The league has softened its proposal to take the full mid-level exception from teams that pay the luxury tax and replace it with a miniature mid-level worth half as much, according to one source familiar with the matter.
The two sides will meet again at noon E.T. on Thursday.
Once NBA lockout talks wrapped up early Thursday morning, each side gave brief reports to the press on what had actually occurred during the 12-hour session. Adam Silver, the NBA's deputy commissioner and lead negotiator, continued a thread he's tugged for quite a while now by saying that the economic and salary cap system issues remain separate, essentially that concessions on one part of the equation do not equal progress on the other.
Derek Fisher, the president of the players' union, indicated the exact opposite, saying that because the union has been flexible on the economic issue -- reportedly offering to move down to a 50-50 revenue split, which is the owners' sweet spot -- it has expected compromise from the league on the remaining system issues.
Neither side would claim any progress was made in Wednesday's long session, and in fact commissioner David Stern advised the media not to read into it that the sides would meet again on Thursday. At some point, though, compromise or total and complete caving will have to enter the picture. If this lockout is going to end any time soon, it'll be compromise.
NBA lockout talks will continue as the two sides attempt to work out a deal, commissioner David Stern announced just after 1 a.m. ET on Thursday morning. The league and players' union will reconvene at noon on Thursday. Stern said the "clock is stopped," referring to his weekend ultimatum that insisted without a deal by 5 p.m. on Wednesday, the league's proposal would revert to much more punitive version.
Stern said that no progress had been made on the system issues that remain at stake, but that they would continue to press forward Thursday.
"We're not failing and we're not succeeding," Stern said.
Stern has said in the past that the league would need 30 days from handshake to tip-off for the regular season. The entire November slate has already been cancelled, but it's believed that the league could play close to a full season if a deal is reached soon.

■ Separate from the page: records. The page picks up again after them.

@[simp] theorem State.pokeSome_cur (a : Nat) (bs : List (Option Byte)) : (s.pokeSome a bs).dev.cur = s.dev.cur := by
  induction bs generalizing s a with
  | nil => rfl
  | cons b bs ih =>
    cases b with
    | none => exact ih ..
    | some b => exact (ih ..).trans (State.poke_cur ..)

@[simp] theorem State.storeGranule_cur (c : CoreId) (g : StoreTag) (p : Part) (bs : List (Option Byte)) :
    (s.storeGranule c g p bs).dev.cur = s.dev.cur := by
  unfold State.storeGranule
  dsimp only
  split
  · exact State.pokeSome_cur ..
  · split <;> rfl

@[simp] theorem State.storePiece_cur (c : CoreId) (g : StoreTag) (p : Part) (bs : List (Option Byte)) :
    (s.storePiece c g p bs).dev.cur = s.dev.cur := by
  refine cur_foldl_fst (fun r q => ?_) p.cut (s, bs)
  dsimp only
  split
  · rfl
  · exact State.storeGranule_cur ..

@[simp] theorem State.storeCuts_cur (c : CoreId) (g : StoreTag) (cuts : List Cut) : (s.storeCuts c g cuts).dev.cur = s.dev.cur :=
  cur_foldl (fun _ _ => (State.storePiece_cur ..).trans (State.mkPart_cur ..)) cuts s

@[simp] theorem State.storeElem_cur (c : CoreId) (task : Option Nat) (g : StoreTag) (whole : Bool) (n : Nat)
    (e : Nat × List (Option Byte)) : (s.storeElem c task g whole n e).dev.cur = s.dev.cur := by
  unfold State.storeElem
  dsimp only
  split
  · exact State.storeCuts_cur ..
  · split
    · exact State.storeCuts_cur ..
    · refine (State.storeCuts_cur ..).trans (cur_foldl (fun u i => ?_) _ s)
      split <;> rfl

@[simp] theorem State.storeBytes_cur (c : CoreId) (task : Option Nat) (g : StoreTag) (whole : Bool)
    (els : List (Nat × List (Option Byte))) : (s.storeBytes c task g whole els).dev.cur = s.dev.cur :=
  (State.resolveStore_cur ..).trans (cur_foldl (fun _ _ => State.storeElem_cur ..) _ s)

@[simp] theorem State.settle_cur (c : CoreId) : (s.settle c).dev.cur = s.dev.cur := by
  obtain ⟨cs, ws, h⟩ := (State.settle_loosens s c).only
  rw [h]
  rfl

@[simp] theorem State.drainSlot_cur (c : CoreId) (slot : BitVec 3) : (s.drainSlot c slot).dev.cur = s.dev.cur := by
  unfold State.drainSlot
  dsimp only
  split
  · rfl
  · split
    · exact (State.settle_cur ..).trans (State.lateError_cur ..)
    · exact (State.settle_cur ..).trans (State.storeBytes_cur ..)

@[simp] theorem State.drainMany_cur (c : CoreId) (slot : BitVec 3) (n : Nat) : (State.drainMany c slot n s).dev.cur = s.dev.cur := by
  induction n generalizing s with
  | zero => rfl
  | succ n ih => exact (ih _).trans (State.drainSlot_cur ..)

@[simp] theorem State.drainAhead_cur (c : CoreId) (seq : Nat) (els : List (Nat × Nat)) :
    (s.drainAhead c seq els).dev.cur = s.dev.cur := by
  unfold State.drainAhead
  split
  · rfl
  · refine cur_forUpto (fun i u => ?_) 8 s
    exact State.drainMany_cur ..

@[simp] theorem State.storeMany_cur (hold : Option (BitVec 3)) (whole : Bool) (els : List (Nat × List (Option Byte))) :
    (s.storeMany hold whole els).dev.cur = s.dev.cur :=
  (State.storeBytes_cur ..).trans (State.drainAhead_cur s _ _ _)

@[simp] theorem State.store_cur (hold : Option (BitVec 3)) (va : Nat) (bs : List Byte) : (s.store hold va bs).dev.cur = s.dev.cur :=
  State.storeMany_cur ..

/-! ## Loads and atomics -/

@[simp] theorem State.resolveOp_cur (c : CoreId) (id n : Nat) : (State.resolveOp c id n s).dev.cur = s.dev.cur := by
  induction n generalizing s with
  | zero => rfl
  | succ n ih =>
    unfold State.resolveOp
    split
    · rfl
    · split
      · rfl
      · exact (ih _).trans (State.lateError_cur ..)

@[simp] theorem State.dropOp_cur (c : CoreId) (o : MemOp) (code : Nat) (timeout : Bool) :
    (s.dropOp c o code timeout).dev.cur = s.dev.cur := State.lateError_cur ..

@[simp] theorem State.pokeParts_cur (ps : List Part) (bs : List Byte) : (s.pokeParts ps bs).dev.cur = s.dev.cur := by
  induction ps generalizing s bs with
  | nil => rfl
  | cons p ps ih => exact (ih ..).trans (State.pokes_cur ..)

@[simp] theorem State.performOp_cur (c : CoreId) (o : MemOp) : (s.performOp c o).2.dev.cur = s.dev.cur := by
  unfold State.performOp
  dsimp only
  split
  · rfl
  · rfl
  · exact State.pokeParts_cur ..
  · split
    · exact State.pokeParts_cur ..
    · rfl
  · rfl

@[simp] theorem State.finishOp_cur (c : CoreId) (o : MemOp) : (s.finishOp c o).dev.cur = s.dev.cur :=
  (State.settle_cur ..).trans (State.performOp_cur ..)

@[simp] theorem State.endLoad_cur (c : CoreId) (id : Nat) : (s.endLoad c id).dev.cur = s.dev.cur := by
  unfold State.endLoad
  split
  · split
    · exact State.finishOp_cur ..
    · rfl
  · rfl

@[simp] theorem State.issueOp_cur (o : MemOp) : (s.issueOp o).dev.cur = s.dev.cur := by
  unfold State.issueOp
  dsimp only
  have h := State.resolveOp_cur (s.modCore s.dev.cur.core fun k => { k with ops := k.ops ++ [o] }) s.dev.cur.core o.id o.parts.length
  split
  · exact (State.dropOp_cur ..).trans ((State.logEcc_cur ..).trans h)
  · split
    · split
      · split
        · exact (State.finishOp_cur ..).trans h
        · exact h
      · exact h
    · exact (State.endLoad_cur ..).trans h

@[simp] theorem State.issueLoad_cur (kind : MemKind) (els : List (Nat × Nat)) (lat : Nat) (dest : FDest) (dreg : Option (BitVec 6)) :
    (s.issueLoad kind els lat dest dreg).dev.cur = s.dev.cur := by
  refine (State.andThen_cur _ fun u => ?_).trans (State.result_cur ..)
  exact (State.issueOp_cur ..).trans ((State.mkParts_cur ..).trans (State.drainAhead_cur ..))

@[simp] theorem State.scalarLoad_cur (size : Nat) (sx : Bool) (lc : BitVec 2) (d : BitVec 6) (ea : Nat) :
    (s.scalarLoad size sx lc d ea).dev.cur = s.dev.cur := by
  unfold State.scalarLoad
  split
  · exact State.trapData_cur ..
  · exact State.issueLoad_cur ..

@[simp] theorem State.vloadDest_cur (wd : Width) (d : BitVec 5) : (s.vloadDest wd d).2.dev.cur = s.dev.cur := by
  unfold State.vloadDest
  dsimp only
  split <;> rfl

@[simp] theorem State.issueAtomic_cur (kind : MemKind) (size : Nat) (lc ord : BitVec 2) (scope : BitVec 3) (d : BitVec 6) (ea : Nat)
    (hostOk : Bool) : (s.issueAtomic kind size lc ord scope d ea hostOk).dev.cur = s.dev.cur := by
  unfold State.issueAtomic
  split
  · exact State.trapData_cur ..
  · refine (State.andThen_cur _ fun u => ?_).trans ?_
    · exact (State.issueOp_cur ((u.drainAhead u.dev.cur.core (u.me.seq 1) [(ea, size)]).mkParts u.dev.cur.core .rmw hostOk
        [(ea, size)]).2 _).trans ((State.mkParts_cur ..).trans (State.drainAhead_cur ..))
    · split
      · refine (State.andThen_cur _ fun u => State.result_cur ..).trans ?_
        exact (State.andThen_cur _ fun u => State.result_cur ..).trans (State.result_cur ..)
      · exact State.result_cur ..

end

end Sys2Proof.Machine
/-! The rules for the cursor go on: the matrix unit, streams, synchronisation, engines and the supervisor's operations. -/

namespace Sys2Proof.Machine

open Sys2Proof.Claims

section
variable (s : State)

/-! ## Commands and micro-steps of the matrix unit -/

@[simp] theorem State.queueCmd_cur (i : Instr) (a b : W64) (v : V1024) (peer : Option Peer) :
    (s.queueCmd i a b v peer).dev.cur = s.dev.cur := by
  unfold State.queueCmd
  dsimp only
  refine (State.andThen_cur _ fun u => State.modMe_cur u _).trans ?_
  split
  · exact State.result_cur ..
  · rfl

@[simp] theorem State.microFail_cur (c : CoreId) (code : Nat) : (s.microFail c code).dev.cur = s.dev.cur := State.lateOn_cur ..

@[simp] theorem State.matFeed_cur (c : CoreId) : (s.matFeed c).dev.cur = s.dev.cur := by
  unfold State.matFeed
  dsimp only
  split
  · rfl
  · split
    · exact State.microFail_cur ..
    · split
      · exact State.microFail_cur ..
      · rfl

@[simp] theorem State.matTick_cur (c : CoreId) : (s.matTick c).dev.cur = s.dev.cur := by
  unfold State.matTick
  dsimp only
  have h : (if (s.core c).mat.idle then s.modCore c fun k => k.modMat fun m => { m with clk := (s.core c).mat.clk + 1 }
      else s.matClock c (s.core c).mat.clk 0).dev.cur = s.dev.cur := by
    split
    · rfl
    · exact cur_of_plan (plan_matClock ..)
  split
  · rfl
  · split
    · exact (State.matFeed_cur ..).trans h
    · exact h

/-! ## Control -/

@[simp] theorem State.transfer_cur (a : W64) (n : Nat) : (s.transfer a n).dev.cur = s.dev.cur := by
  unfold State.transfer
  split <;> rfl

theorem State.afterBundle_cur (va : W64) {f : W64 → State} (h : ∀ a, (f a).dev.cur = s.dev.cur) :
    (s.afterBundle va f).dev.cur = s.dev.cur := by
  unfold State.afterBundle
  split
  · rfl
  · exact State.trapData_cur ..
  · split
    · exact h _
    · rfl

@[simp] theorem State.pushLoop_cur (trip off : Nat) : (s.pushLoop trip off).dev.cur = s.dev.cur := by
  unfold State.pushLoop
  dsimp only
  split
  · rfl
  · split
    · exact State.afterBundle_cur _ _ fun _ => State.transfer_cur ..
    · rfl

@[simp] theorem State.overlayMark_cur (c : CoreId) (seg : Nat) : (s.overlayMark c seg).dev.cur = s.dev.cur := by
  unfold State.overlayMark
  dsimp only
  split
  · rfl
  · split
    · rfl
    · split <;> rfl

@[simp] theorem State.readTable_cur (own : List Syl) : (s.readTable own).dev.cur = s.dev.cur := by
  unfold State.readTable
  split <;> rfl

Ten hours into NBA lockout talks on Wednesday comes positive feelings from the reporter corps in NBA lockout, where top officials from the league and players' union try to work out a new collective bargaining agreement. Ken Berger of CBS Sports said that a source briefed on the status of Wednesday's talks is "incredibly optimistic" a deal will get done.
If talks break off without a deal and no further meetings scheduled, everyone believes the worst will come to pass: a complete breakdown of negotiations complete with a dissolution of the players' union, a more painful proposal from the owners and potentially a lost season. But with a deal this week, as many as 78 games per team could conceivably be played.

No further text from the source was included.